Task details — For the records below, tally every line that has the word "flag" and reply with the number alone.

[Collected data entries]
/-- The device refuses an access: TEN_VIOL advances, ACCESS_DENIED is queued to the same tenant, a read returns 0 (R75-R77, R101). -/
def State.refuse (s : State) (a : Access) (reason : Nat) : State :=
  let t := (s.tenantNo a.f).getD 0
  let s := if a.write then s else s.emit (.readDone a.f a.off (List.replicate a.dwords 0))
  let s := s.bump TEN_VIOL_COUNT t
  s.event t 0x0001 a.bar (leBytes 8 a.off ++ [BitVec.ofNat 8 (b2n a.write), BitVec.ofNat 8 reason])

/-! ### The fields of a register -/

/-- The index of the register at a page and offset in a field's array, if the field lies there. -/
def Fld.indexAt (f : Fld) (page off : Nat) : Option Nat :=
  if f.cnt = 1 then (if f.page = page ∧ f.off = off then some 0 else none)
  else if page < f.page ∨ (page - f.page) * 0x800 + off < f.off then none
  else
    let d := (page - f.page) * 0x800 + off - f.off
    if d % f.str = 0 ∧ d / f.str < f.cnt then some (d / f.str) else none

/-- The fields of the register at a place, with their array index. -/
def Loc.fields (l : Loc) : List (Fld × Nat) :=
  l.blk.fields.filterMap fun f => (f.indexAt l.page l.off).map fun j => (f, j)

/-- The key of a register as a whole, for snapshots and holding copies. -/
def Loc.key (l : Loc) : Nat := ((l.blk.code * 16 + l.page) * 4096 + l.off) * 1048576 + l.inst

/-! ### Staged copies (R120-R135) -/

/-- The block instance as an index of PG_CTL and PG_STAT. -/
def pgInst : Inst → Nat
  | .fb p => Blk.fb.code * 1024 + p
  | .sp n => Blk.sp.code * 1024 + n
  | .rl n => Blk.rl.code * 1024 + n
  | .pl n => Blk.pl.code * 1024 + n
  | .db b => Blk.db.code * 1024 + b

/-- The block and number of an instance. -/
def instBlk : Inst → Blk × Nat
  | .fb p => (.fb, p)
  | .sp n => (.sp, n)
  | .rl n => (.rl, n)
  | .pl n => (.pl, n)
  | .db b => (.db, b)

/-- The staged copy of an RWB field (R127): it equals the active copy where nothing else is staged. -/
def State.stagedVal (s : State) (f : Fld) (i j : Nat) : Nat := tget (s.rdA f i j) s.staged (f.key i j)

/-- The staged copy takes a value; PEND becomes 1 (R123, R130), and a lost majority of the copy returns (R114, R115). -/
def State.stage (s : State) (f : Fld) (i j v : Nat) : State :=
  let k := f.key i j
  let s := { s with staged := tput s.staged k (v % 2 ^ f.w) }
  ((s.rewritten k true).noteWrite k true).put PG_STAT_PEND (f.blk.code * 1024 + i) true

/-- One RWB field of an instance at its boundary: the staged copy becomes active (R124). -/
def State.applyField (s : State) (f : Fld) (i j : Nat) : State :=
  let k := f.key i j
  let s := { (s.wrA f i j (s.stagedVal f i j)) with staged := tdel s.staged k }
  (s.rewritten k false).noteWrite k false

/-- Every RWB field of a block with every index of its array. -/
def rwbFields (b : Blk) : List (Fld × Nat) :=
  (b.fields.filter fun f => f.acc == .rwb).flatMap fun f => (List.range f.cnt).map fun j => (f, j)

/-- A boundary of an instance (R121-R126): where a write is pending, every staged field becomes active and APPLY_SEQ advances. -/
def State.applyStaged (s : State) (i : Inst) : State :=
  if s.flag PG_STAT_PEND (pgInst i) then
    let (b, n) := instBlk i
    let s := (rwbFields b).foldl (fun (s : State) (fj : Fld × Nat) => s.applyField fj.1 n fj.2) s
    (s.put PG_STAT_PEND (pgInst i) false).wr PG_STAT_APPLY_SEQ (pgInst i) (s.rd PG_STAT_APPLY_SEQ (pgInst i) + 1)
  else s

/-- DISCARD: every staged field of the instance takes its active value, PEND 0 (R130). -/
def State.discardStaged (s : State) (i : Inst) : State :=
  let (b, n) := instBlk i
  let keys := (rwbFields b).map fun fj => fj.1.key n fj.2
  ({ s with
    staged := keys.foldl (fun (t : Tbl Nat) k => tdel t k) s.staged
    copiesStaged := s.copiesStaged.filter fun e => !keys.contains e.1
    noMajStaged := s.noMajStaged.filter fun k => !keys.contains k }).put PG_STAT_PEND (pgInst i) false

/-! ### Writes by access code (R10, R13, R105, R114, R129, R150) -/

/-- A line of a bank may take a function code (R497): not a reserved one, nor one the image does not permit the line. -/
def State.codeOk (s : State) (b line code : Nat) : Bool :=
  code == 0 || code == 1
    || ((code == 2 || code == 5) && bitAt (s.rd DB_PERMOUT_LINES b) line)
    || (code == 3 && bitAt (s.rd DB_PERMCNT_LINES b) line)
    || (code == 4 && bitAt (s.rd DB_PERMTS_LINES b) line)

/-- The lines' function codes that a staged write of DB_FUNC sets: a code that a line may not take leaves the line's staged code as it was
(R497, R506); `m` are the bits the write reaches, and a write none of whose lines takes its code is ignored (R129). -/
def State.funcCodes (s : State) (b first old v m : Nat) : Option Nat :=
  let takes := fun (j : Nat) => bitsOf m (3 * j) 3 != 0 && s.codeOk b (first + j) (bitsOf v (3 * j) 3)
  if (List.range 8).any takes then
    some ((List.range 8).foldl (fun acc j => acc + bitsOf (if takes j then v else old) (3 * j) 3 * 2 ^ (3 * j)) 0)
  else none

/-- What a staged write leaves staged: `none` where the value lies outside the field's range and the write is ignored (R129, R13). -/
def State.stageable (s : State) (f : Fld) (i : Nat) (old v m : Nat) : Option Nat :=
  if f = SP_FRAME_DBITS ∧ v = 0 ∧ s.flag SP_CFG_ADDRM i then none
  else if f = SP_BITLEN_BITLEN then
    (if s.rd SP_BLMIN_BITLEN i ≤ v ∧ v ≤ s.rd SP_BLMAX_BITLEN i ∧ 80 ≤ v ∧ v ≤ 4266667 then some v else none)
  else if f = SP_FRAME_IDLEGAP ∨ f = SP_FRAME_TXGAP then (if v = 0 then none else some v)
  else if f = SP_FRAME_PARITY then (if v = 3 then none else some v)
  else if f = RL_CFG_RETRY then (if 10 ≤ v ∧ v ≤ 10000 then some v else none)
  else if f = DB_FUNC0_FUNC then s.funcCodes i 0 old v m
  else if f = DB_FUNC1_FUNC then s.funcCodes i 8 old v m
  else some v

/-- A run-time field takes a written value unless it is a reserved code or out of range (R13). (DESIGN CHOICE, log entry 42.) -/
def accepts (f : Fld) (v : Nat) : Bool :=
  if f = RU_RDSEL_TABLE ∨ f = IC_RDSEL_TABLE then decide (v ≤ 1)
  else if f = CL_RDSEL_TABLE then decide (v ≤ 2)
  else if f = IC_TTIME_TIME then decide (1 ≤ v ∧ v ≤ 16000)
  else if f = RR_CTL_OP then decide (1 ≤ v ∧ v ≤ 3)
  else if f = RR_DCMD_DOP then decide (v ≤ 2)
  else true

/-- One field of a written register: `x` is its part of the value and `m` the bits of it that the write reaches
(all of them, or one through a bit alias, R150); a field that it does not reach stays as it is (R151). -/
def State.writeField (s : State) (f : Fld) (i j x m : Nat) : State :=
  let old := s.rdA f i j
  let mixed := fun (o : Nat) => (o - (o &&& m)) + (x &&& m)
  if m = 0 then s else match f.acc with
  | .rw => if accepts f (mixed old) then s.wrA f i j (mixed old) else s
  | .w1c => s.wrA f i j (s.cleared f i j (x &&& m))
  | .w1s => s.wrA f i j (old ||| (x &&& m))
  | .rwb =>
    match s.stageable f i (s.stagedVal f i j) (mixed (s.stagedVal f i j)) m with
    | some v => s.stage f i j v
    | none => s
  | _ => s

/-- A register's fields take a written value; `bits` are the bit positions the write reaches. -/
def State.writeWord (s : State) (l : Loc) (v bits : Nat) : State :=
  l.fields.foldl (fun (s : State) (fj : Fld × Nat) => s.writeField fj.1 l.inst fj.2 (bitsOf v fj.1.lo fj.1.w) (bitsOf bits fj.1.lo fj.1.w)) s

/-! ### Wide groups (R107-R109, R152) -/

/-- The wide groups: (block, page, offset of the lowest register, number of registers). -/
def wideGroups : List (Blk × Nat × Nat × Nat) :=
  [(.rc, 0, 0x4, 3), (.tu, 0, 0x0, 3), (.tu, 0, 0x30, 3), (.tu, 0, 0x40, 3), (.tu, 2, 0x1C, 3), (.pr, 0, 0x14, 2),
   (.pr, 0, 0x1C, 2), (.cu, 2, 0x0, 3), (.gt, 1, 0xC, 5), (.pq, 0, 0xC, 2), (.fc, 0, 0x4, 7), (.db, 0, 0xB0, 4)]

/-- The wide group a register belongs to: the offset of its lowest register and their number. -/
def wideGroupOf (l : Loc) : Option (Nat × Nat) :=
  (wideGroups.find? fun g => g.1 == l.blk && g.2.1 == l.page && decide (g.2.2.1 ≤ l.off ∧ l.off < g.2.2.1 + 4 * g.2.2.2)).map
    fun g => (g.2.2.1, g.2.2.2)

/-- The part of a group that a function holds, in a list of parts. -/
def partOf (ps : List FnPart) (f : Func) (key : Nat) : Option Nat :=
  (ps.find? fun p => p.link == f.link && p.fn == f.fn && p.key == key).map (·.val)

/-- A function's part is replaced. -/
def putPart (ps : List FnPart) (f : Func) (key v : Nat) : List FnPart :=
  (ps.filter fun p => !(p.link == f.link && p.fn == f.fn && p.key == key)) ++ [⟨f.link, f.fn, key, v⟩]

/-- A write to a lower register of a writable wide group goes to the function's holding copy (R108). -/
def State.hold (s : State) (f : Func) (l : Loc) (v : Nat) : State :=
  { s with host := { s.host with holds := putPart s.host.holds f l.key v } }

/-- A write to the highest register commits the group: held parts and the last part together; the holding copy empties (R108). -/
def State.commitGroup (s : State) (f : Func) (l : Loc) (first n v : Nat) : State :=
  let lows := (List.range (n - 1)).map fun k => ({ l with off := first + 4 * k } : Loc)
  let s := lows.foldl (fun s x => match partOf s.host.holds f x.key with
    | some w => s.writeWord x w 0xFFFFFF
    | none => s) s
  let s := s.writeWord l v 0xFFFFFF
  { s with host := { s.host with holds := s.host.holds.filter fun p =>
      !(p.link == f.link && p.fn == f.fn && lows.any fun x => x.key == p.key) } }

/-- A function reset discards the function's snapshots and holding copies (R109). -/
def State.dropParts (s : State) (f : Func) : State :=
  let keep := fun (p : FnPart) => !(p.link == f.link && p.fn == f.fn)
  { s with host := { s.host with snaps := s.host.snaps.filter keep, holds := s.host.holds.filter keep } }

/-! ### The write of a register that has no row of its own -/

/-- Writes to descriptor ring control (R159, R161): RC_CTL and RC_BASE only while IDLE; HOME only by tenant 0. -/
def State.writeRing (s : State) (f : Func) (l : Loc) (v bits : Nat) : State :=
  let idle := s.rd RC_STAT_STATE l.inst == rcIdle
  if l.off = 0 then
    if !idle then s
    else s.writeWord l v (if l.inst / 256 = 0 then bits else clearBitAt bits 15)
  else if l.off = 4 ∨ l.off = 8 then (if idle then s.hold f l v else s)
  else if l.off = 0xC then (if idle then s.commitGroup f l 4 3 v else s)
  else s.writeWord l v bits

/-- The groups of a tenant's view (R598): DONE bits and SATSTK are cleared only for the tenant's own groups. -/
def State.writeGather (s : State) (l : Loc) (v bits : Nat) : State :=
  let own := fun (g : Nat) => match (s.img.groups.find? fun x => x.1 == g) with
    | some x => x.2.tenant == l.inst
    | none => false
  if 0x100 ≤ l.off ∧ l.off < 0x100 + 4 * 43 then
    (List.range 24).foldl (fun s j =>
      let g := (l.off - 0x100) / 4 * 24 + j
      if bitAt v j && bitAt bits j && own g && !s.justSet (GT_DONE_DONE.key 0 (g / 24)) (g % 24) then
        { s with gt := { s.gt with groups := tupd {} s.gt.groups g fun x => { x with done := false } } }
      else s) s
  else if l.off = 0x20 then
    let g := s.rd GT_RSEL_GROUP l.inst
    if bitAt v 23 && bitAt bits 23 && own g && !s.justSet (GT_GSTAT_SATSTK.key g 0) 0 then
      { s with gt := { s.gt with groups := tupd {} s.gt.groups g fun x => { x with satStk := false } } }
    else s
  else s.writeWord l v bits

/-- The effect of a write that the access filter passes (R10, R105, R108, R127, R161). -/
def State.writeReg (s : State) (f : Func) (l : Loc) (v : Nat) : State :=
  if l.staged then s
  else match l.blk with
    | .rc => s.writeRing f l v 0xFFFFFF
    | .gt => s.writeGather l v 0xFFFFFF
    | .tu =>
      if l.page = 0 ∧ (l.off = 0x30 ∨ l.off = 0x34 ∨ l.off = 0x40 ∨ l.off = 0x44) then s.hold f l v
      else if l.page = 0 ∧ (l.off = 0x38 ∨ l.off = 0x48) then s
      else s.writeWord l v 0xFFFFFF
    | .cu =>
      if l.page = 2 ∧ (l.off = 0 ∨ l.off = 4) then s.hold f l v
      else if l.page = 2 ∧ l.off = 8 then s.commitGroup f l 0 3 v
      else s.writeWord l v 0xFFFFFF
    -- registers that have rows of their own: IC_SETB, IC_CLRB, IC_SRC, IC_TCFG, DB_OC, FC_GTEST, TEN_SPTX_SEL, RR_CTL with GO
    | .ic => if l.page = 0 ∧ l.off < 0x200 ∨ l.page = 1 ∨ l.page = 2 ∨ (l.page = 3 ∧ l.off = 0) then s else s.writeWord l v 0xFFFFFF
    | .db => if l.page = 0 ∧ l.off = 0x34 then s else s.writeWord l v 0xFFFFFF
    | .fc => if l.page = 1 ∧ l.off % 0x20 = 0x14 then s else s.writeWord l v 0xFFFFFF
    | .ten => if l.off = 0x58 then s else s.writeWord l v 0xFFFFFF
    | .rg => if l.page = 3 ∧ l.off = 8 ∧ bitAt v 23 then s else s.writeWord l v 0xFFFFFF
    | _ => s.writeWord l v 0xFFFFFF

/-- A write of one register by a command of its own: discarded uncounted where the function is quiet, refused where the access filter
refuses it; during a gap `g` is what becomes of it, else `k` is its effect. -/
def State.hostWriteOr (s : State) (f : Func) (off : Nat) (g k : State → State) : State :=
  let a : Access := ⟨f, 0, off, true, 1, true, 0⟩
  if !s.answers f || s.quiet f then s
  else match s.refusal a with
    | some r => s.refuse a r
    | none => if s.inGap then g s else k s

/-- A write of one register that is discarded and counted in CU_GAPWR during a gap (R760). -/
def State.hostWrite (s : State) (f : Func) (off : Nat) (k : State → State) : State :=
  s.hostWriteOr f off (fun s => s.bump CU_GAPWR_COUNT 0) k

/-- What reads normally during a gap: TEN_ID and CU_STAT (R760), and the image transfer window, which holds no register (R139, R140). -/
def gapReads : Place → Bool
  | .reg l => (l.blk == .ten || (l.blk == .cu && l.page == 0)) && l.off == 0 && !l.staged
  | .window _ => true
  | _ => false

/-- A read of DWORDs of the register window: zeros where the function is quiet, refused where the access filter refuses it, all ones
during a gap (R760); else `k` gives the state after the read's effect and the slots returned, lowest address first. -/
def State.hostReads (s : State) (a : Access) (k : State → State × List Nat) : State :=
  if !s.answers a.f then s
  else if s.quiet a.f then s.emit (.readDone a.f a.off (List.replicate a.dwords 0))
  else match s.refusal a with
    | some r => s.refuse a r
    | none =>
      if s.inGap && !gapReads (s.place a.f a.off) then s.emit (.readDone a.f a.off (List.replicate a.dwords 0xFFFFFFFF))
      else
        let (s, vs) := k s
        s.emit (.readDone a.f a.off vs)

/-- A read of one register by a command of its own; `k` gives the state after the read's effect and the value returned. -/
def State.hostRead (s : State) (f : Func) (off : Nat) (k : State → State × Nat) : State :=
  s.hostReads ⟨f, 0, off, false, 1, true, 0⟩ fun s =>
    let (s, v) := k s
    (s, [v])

Solution below — 2